By analyzing existing cross correlation between BRF SA ADR and Expedia Group, you can compare the effects of market volatilities on BRF SA and Expedia and check how they will diversify away market risk if combined in the same portfolio for a given time horizon. You can also utilize pair trading strategies of matching a long position in BRF SA with a short position of Expedia. Check out your portfolio center. Please also check ongoing floating volatility patterns of BRF SA and Expedia.

Diversification Opportunities for BRF SA and Expedia

0.26
  Correlation Coefficient

Modest diversification

The 3 months correlation between BRF and Expedia is 0.26. Overlapping area represents the amount of risk that can be diversified away by holding BRF SA ADR and Expedia Group in the same portfolio, assuming nothing else is changed. The correlation between historical prices or returns on Expedia Group and BRF SA is a relative statistical measure of the degree to which these equity instruments tend to move together. The correlation coefficient measures the extent to which returns on BRF SA ADR are associated (or correlated) with Expedia. Values of the correlation coefficient range from -1 to +1, where. The correlation of zero (0) is possible when the price movement of Expedia Group has no effect on the direction of BRF SA i.e., BRF SA and Expedia go up and down completely randomly.
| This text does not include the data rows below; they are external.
-- ==== Sys2Proof/Laws/ChangesHmp.lean ====
section
/-! SUPPORT. The state after each definition of Sys2Proof/Machine/Hmp.lean is reached by the model's own kinds of update. -/

namespace Sys2Proof.Machine

theorem State.markCharged_changes {s₀ : State} {s : State} {r : HmpReq} (h : Changes s₀ s) : Changes s₀ (State.markCharged s r) := by
  unfold State.markCharged
  try dsimp only
  repeat' (first | with_reducible assumption | with_reducible apply State.modHmp_changes | with_reducible apply Changes.ite | with_reducible refine Changes.elim _ ?_ (fun b => ?_) | with_reducible apply Changes.ite_fst | with_reducible apply Changes.ite_snd | with_reducible refine Changes.foldl _ (fun v b hv => ?_) ?_ | with_reducible refine Changes.foldl_fst _ (fun v b hv => ?_) ?_ | with_reducible refine Changes.foldl_snd _ (fun v b hv => ?_) ?_ | dsimp only | split | refine Changes.of_fst_eq (by assumption) ?_)

theorem State.dropReq_changes {s₀ : State} {s : State} {r : HmpReq} (h : Changes s₀ s) : Changes s₀ (State.dropReq s r) := by
  unfold State.dropReq
  try dsimp only
  repeat' (first | with_reducible assumption | with_reducible apply State.modHmp_changes | with_reducible apply Changes.ite | with_reducible refine Changes.elim _ ?_ (fun b => ?_) | with_reducible apply Changes.ite_fst | with_reducible apply Changes.ite_snd | with_reducible refine Changes.foldl _ (fun v b hv => ?_) ?_ | with_reducible refine Changes.foldl_fst _ (fun v b hv => ?_) ?_ | with_reducible refine Changes.foldl_snd _ (fun v b hv => ?_) ?_ | dsimp only | split | refine Changes.of_fst_eq (by assumption) ?_)

theorem hmpCmd_changes {s₀ : State} {want : Nat → Bool} {s : State} {cost : HmpReq → State → Nat} {body : HmpReq → State → State} (h : Changes s₀ s) (he : ∀ r u, Changes s₀ u → Changes s₀ (body r u)) : OutChanges s₀ (hmpCmd want s cost body) := by
  unfold hmpCmd
  try dsimp only
  repeat' (first | with_reducible assumption | with_reducible apply he | with_reducible apply OutChanges.unit | with_reducible apply OutChanges.due | with_reducible apply OutChanges.next | with_reducible apply OutChanges.fault | with_reducible apply OutChanges.ite | with_reducible apply State.chargeTx_changes | with_reducible apply State.respond_changes | with_reducible apply State.dropReq_changes | with_reducible apply State.markCharged_changes | with_reducible apply Changes.ite | with_reducible refine Changes.elim _ ?_ (fun b => ?_) | with_reducible apply Changes.ite_fst | with_reducible apply Changes.ite_snd | with_reducible refine Changes.foldl _ (fun v b hv => ?_) ?_ | with_reducible refine Changes.foldl_fst _ (fun v b hv => ?_) ?_ | with_reducible refine Changes.foldl_snd _ (fun v b hv => ?_) ?_ | dsimp only | split | refine Changes.of_fst_eq (by assumption) ?_)

theorem State.openSlot_changes {s₀ : State} {s : State} {r : HmpReq} {k : Nat} {timeout : Nat} (h : Changes s₀ s) : Changes s₀ (State.openSlot s r k timeout) := by
  unfold State.openSlot
  try dsimp only
  repeat' (first | with_reducible assumption | with_reducible apply State.modSession_changes | with_reducible apply State.rset_changes | with_reducible apply State.fadd_changes | with_reducible apply State.fset_changes | with_reducible apply Changes.ite | with_reducible refine Changes.elim _ ?_ (fun b => ?_) | with_reducible apply Changes.ite_fst | with_reducible apply Changes.ite_snd | with_reducible refine Changes.foldl _ (fun v b hv => ?_) ?_ | with_reducible refine Changes.foldl_fst _ (fun v b hv => ?_) ?_ | with_reducible refine Changes.foldl_snd _ (fun v b hv => ?_) ?_ | dsimp only | split | refine Changes.of_fst_eq (by assumption) ?_)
Pair Corralation between BRF SA and Expedia

Given the investment horizon of 90 days BRF SA ADR is expected to under-perform the Expedia. In addition to that, BRF SA is 1.45 times more volatile than Expedia Group. It trades about 0.0 of its total potential returns per unit of risk. Expedia Group is currently generating about 0.07 per unit of volatility. If you would invest  16,522  in Expedia Group on May 4, 2025 and sell it today you would earn a total of  1,284  from holding Expedia Group or generate 7.77% return on investment over 90 days.
Time Period3 Months [change]
DirectionMoves Together 
StrengthVery Weak
Accuracy98.41%
ValuesDaily Returns

BRF SA ADR  vs.  Expedia Group

 Performance 
       Timeline  
BRF SA ADR 

Risk-Adjusted Performance

Very Weak

 
Weak
 
Strong
Over the last 90 days BRF SA ADR has generated negative risk-adjusted returns adding no value to investors with long positions. In spite of comparatively stable technical and fundamental indicators, BRF SA is not utilizing all of its potentials. The current stock price uproar, may contribute to short-horizon losses for the private investors.
Expedia Group 

Risk-Adjusted Performance

Modest

 
Weak
 
Strong
Compared to the overall equity markets, risk-adjusted returns on investments in Expedia Group are ranked lower than 5 (%) of all global equities and portfolios over the last 90 days. In spite of rather inconsistent basic indicators, Expedia may actually be approaching a critical reversion point that can send shares even higher in September 2025.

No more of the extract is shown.